Friday, March 8, 2013

This and That in Court Technology - March 2013

News we have heard from the world of court technology.


Court Tech Related Legislative Action

Thanks to Bill Raftery at another of our excellent NCSC blogs, Gavel to Gavel we recently learned:

First, the Michigan House approved a plan to effectively repeal most statutes related to court records retention in favor of letting the judiciary set the rules. HB 4064 as committee amended deletes almost all statutes related to retention of, access to, and destruction of records and mediums in which a record may be produced. It also removes a provision in law prohibiting probate court records, except otherwise provided by law, to be inspected without charge by all interested persons.

Second, the Oklahoma Senate Rules Committee has preliminarily approved a board ban on the use of electronic devices in courtrooms.

And third, Illinois state senate bill SB 1768 states that the Supreme Court would be able to alter certain specified fees related to the appellate court filing fees (705 ILCS 25/3 & 705 ILCS 105/28) with revenues generated going to a Reviewing Court Case Management System Fund. The new fund would be a non-appropriated trust fund held separate and apart from State moneys. The Supreme Court would then be allowed to use the fund for two purposes: electronic filing and electronic case management systems.

Fairfax Virginia Circuit Court Changes Policy on Cellphones in their Courthouse

In contrast to the Oklahoma legislative action mentioned above, from Virginia Lawyers Weekly on March 4, 2013 we learned that the judges in Fairfax Circuit Court have changed their policy on electronic devices to allow use with restrictions.

To download a PDF copy of the court's order click here.

US Federal Courts Report on eJuror System Use

Via press release sent on March 5, 2013

"With three-quarters of all U.S. District Courts now allowing prospective jurors to fill out forms online, the U.S. Courts website has eased user access by creating a national directory of courts participating in the eJuror program.

Seventy-two of the nation's 94 district courts have adopted eJuror, up from 46 in February 2011. The system was introduced in late 2008 to simplify the process for prospective jurors, and to save federal courts money by reducing postage costs and paperwork associated with the jury process.

Under eJuror, potential jurors can avoid the mail system, responding to questionnaire forms and summons online. They also can update personal information, check when they need to report for jury service, submit a request to be excused, or to receive a deferral, and select an alternative time to serve. The system can be used from any location, 24 hours a day.

Participating courts usually have an eJuror link prominently placed on their web sites. To increase convenience, a national directory has been added to the U.S. Courts website. Site visitors who click on the Jury Service page can quickly access a national directory of jury information pages for all 94 federal district courts. The directory provides additional links to eJuror pages for the 72 participating courts, which enables prospective jurors to log directly into the system.

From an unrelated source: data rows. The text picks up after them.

-- ==== Sys2Proof/Machine/Frames.lean ====
section
/-!
DEFINITION. Slot frames as the hub starts and receives them: windows, sections, status words, breaks and unwraps, verdict
deadlines, release instants and the reports of the heads (04_plynury_ring.md, 05_head_partners.md, 06_filter_chain.md).
-/
namespace Sys2Proof.Machine

/-! ### Samples enter the histories (R148) -/

/-- Enter the sample of a label; the labels before it that never came are INVALID. -/
def pushTo (s : State) (c : Nat) (label : Int) (r : Raw) : State :=
  let x := chan s c
  if label ≤ x.label then s
  else
    let gap := if x.label < 0 then 0 else min 128 (label - x.label - 1).toNat
    pushRaw ((span 0 gap).foldl (fun a i => pushRaw a c (label - (gap - i : Nat)) ⟨0, 1⟩) s) c label r

/-- Enter a sample and compute every output whose span is then whole (R157). -/
def feed (s : State) (c : Nat) (label : Int) (r : Raw) : State := computeOutputs afterOutput 256 (pushTo s c label r) c

/-- Positions whose channels run: a head is there, or an MP that it would serve is present. -/
def sampled (s : State) (p : Nat) : Bool :=
  (head s p).state != .absent || (span (4 * p) 4).any fun m => !mpAbsent s m

/-- Labels up to `label` whose sections were lost on both rings are INVALID (R148). -/
def loseLabels (s : State) (label : Int) : State :=
  (positions.filter (sampled s)).foldl (fun a p =>
    (headChans p).foldl (fun b c => if (chan b c).label < label then feed b c label ⟨0, 1⟩ else b) a) s

/-- The flag nibble of sample c of a section (Table PLY.3). -/
def nibble (b : Bytes) (c : Nat) : Nat := fld b (51 + c / 2) 1 / (if c % 2 = 0 then 1 else 16) % 16

/-- Whether sample c of `n` is spare-sourced: its slot carries SPARE_ACTIVE, or it is SP (the last) while the spare is connected
and supplies no other slot (R124, R225). -/
def spareSourced (nibs : List Nat) (c : Nat) : Bool :=
  bit (nth 0 nibs c) 3 && (c + 1 != nibs.length || !(nibs.take c).any fun n => bit n 3)

/-- A sample as it enters the history: 0 and INVALID when VALID is 0 (R148). -/
def rawOf (nibs : List Nat) (c v : Nat) : Raw :=
  let nib := nth 0 nibs c
  ⟨if bit nib 0 then signed 24 v else 0, rawFlags nib (spareSourced nibs c)⟩

/-- The parked channel of a head that has joined again is INVALID from S until PARK stands again (R229). -/
def parkInvalid (s : State) (p c f : Nat) : Bool :=
  let x := spare s p
  x.parked == some c && x.phase == .park && (match (head s p).session, x.parkAt with
    | some st, none => decide (st ≤ f ∧ x.at_ < st)
    | some st, some u => decide (st ≤ f ∧ f < u)
    | none, _ => false)

/-! ### Sections (R90–R92, R108) -/

/-- A section that came whole (R90). -/
def sectionGood (b : Bytes) : Bool := b.length == 70 && fld b 68 2 == crc16 (b.take 68)

/-- The newest frame of which a section of a head came. -/
def newestSeen (h : Head) : Option Nat :=
  match h.live.seenA, h.live.seenB with
  | some a, some b => some (max a b)
  | some a, none => some a
  | none, b => b

/-- No section of a head has come on either ring since frame `f`. -/
def unseenSince (h : Head) (f : Nat) : Bool :=
  match newestSeen h with
  | some n => decide (n < f)
  | none => true

/-- A good section appears (Table PLY.7): from ABSENT, or from ISOLATED once the unwrap's frame has come (R113). -/
def appear (s : State) (p f : Nat) : State :=
  match (head s p).state with
  | .absent => if s.ply.whole && decide (s.ply.hop ≤ p) then s else setHeadState s p .repeater 0
  | .isolated =>
    match s.ply.unwrapFrame with
    | some u => if u ≤ f then setHeadState s p .repeater 0 else s
    | none => setHeadState s p .repeater 0
  | _ => s

/-- Note the frame of a section on a port: 0 PLYA, 1 PLYB. -/
def noteSeen (s : State) (port p f : Nat) : State :=
  let h := head s p
  setHead s p { h with live := if port = 0 then { h.live with seenA := some f } else { h.live with seenB := some f } }

/-- A frame lies in a head's session. -/
def inSession (h : Head) (f : Nat) : Bool :=
  h.state == .active && (match h.session with
    | some st => decide (st ≤ f)
    | none => false)

/-- Open the window of a frame for an ACTIVE head (R105, R107). -/
def openWindow (s : State) (p f : Nat) : State :=
  let h := head s p
  let w := f / 256
  if inSession h f && !thas h.win w && !thas h.verdicts w then
    setHead s p { h with win := tput h.win w ⟨256 * w - h.session.getD 0, nth 0 h.keys 0, [], []⟩ }
  else s

/-- Store a section in its window's ring copy: ring A returns to PLYB, ring B to PLYA (R87, R108). -/
def storeSection (s : State) (port p f : Nat) (b : Bytes) : State :=
  let s1 := openWindow s p f
  let h := head s1 p
  match tfind h.win (f / 256) with
  | none => s1
  | some rx =>
    if !inSession h f then s1
    else
      let i := f % 256
      let rx1 := if port = 1 then { rx with a := if thas rx.a i then rx.a else tput rx.a i b }
        else { rx with b := if thas rx.b i then rx.b else tput rx.b i b }
      setHead s1 p { h with win := tput h.win (f / 256) rx1 }

/-- A live tamper input: the instant of its last transition (R404). -/
def inputSeen (old new i : Nat) (at_ : Nat × Nat) (now : Nat × Nat) : Nat × Nat := if bit old i = bit new i then at_ else now

/-- Relay feedback and tamper inputs (Table PLY.4, i mod 16 = 8). -/
def takeInputs (s : State) (p f : Nat) (b : Bytes) : State :=
  let h := head s p
  let now := frameInstant s f
  let t := fld b 66 1 % 4
  let s1 := setHead s p { h with live := { h.live with
    relay := (span 62 4).map (fun o => fld b o 1), relaySeen := true, tamper := t,
    coverAt := inputSeen h.live.tamper t 0 h.live.coverAt now, magnetAt := inputSeen h.live.tamper t 1 h.live.magnetAt now } }
  if h.state = .active then (headMps s p).foldl (fun a m => relayFeedback a m (fld b (62 + m % 4) 1)) s1 else s1

/-- HST and the multiplexed content of a head's section (R92, R95, Table PLY.4). -/
def takeStatus (s : State) (p f : Nat) (b : Bytes) : State :=
  let h := head s p
  let l := { h.live with hst := fld b 60 1 }
  let asks := pends { h with live := l }
  let l1 := { l with waitFrom := if asks then (if l.waitFrom.isSome then l.waitFrom else some f) else none }
  let i := f % 256
  if i % 16 = 8 then takeInputs (setHead s p { h with live := l1 }) p f b
  else if i = 64 then
    setHead s p { h with live := { l1 with probe1 := fld b 62 2, probe2 := fld b 64 2, probeStatus := fld b 66 1 % 16 } }
  else if i = 96 then setHead s p { h with live := { l1 with pilot := fld b 62 1 % 16, pilotAge := fld b 63 2 } }
  else setHead s p { h with live := l1 }

/-- The flags that a rotation expects of a head (R224): SP while the spare is connected, c while SRC_C is the spare. -/
def expectFlags (x : Spare) : Bool × Bool :=
  (x.phase != .idle, [RotPhase.zero, .dc, .overlap, .park].contains x.phase)

/-- Compare the SPARE_ACTIVE flags of a section with the spare's state (R224). -/
def checkSpare (s : State) (p f : Nat) (nibs : List Nat) : State :=
  let x := spare s p
  if f < x.at_ ∨ !inSession (head s p) f then s
  else
    let e := expectFlags x
    let ok := bit (nth 0 nibs 16) 3 == e.1 && bit (nth 0 nibs x.ch) 3 == e.2
    let n := if ok then 0 else x.mismatch + 1
    if n = x.mismatch then s else setSpare s p { x with mismatch := n }

/-- The samples of a section enter the histories of the head's channels (R90, R148). -/
def takeSamples (s : State) (p f : Nat) (b : Bytes) : State :=
  let nibs := (span 0 17).map (nibble b)
  (span 0 17).foldl (fun a c =>
    feed a (17 * p + c) f (if parkInvalid a p c f then ⟨0, 1⟩ else rawOf nibs c (fld b (3 * c) 3))) (checkSpare s p f nibs)

/-! ### What a FAIL withdraws (R25, R167, R219, Table PQE.2) -/

/-- A window has failed: thresholds, captures and sense decisions that rest on it are withdrawn. -/
def failWindow (s : State) (p w : Nat) : State :=
  senseReset (capFail ((headChans p).foldl (fun a c => thrFail a c p w) s) p w) p (some w)

/-- Follow a verdict that `s1` holds and `s` did not. -/
def afterVerdict (s s1 : State) (p w : Nat) : State :=
  if thas (head s p).verdicts w then s1 else if failed s1 p w then failWindow s1 p w else s1

/-- A head that has left ACTIVE: its sense decisions end (Table PQE.2), its rotation ends (R231). -/
def leftActive (s : State) (p : Nat) : State := if (head s p).state = .active then s else rotLeave (senseReset s p none) p

/-- One section on one port (R90–R92, R107–R112). -/
def takeSection (s : State) (port f p : Nat) (b : Bytes) : State :=
  if !decide (p < 64) || !sectionGood b then s
  else
    let s1 := appear s p f
    let fresh := unseenSince (head s1 p) f
    let s2 := noteSeen s1 port p f
    if !heard (head s2 p) then s2
    else
      let s3 := storeSection s2 port p f b
      let s4 := if fresh then takeSamples (takeStatus s3 p f b) p f b else s3
      if 37 ≤ f % 256 then afterVerdict s4 (judgeTags s4 p) p (f / 256 - 1) else s4

/-! ### Breaks and unwraps (R111–R113) -/

/-- A port input is down: no frame came on it for 2 frames (R111). -/
def portDown (s : State) (last : Option Nat) : Bool :=
  match last with
  | some n => decide (n + 2 < s.ply.frame)
  | none => true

Jury candidates may also use the traditional paper process if they choose.

More information about eJuror is available in this video."

Big Data Meets Big Law

In an article in Law Technology News published on December 27, 2012 the question of "Can you win the case" was explored.

The article begins:

"Legal scholars, computer science engineers, and commercial companies are building databases and using algorithms to crunch massive amounts of historical legal data to identify the significant factors that influence particular legal outcomes. 
These experts say that such factors can then be used to predict what will happen in future scenarios. Called quantitative legal prediction, it's basically what happens when the latest technology trend — called "big data" — meets the law. And it just might change how corporate general counsel and BigLaw manage legal matters and costs, how they craft legal arguments, and whether, how, and where they file a lawsuit. 
The trick, however, is getting usable data. So far, finding comprehensive legal data in a form that computers can handle has proven difficult. Unless that problem is solved, the technology may have a more limited impact. Already, though, quantitative legal prediction has started "coming in at the edges of tasks that lawyers do," says Daniel Katz, assistant professor at Michigan State University College of Law. E-discovery, for example, uses algorithms to review reams of documents and predict which are likely to be relevant in a given case."
To read the full article click here.

Keeping Cloud Documents Safe

And last, some of you might have noticed I use "Google Drive" with this blog.  My view is that cloud storage is great when you want to share data with everyone.  But one must be careful if you want to use it to store or share more sensitive information.  If you use Dropbox or other similar services you might want to consider encrypting your files before you store them on these services.

An excellent tutorial on how to do this with Dropbox was posted on the Life Hacker website.  Click here to view the simple instructions on how to do this.

And another article: 5 Ways to Securely Encrypt Your Files In The Cloud also provides some more advice on the topic.

Remember "just because I'm paranoid doesn't mean they're not out to get me".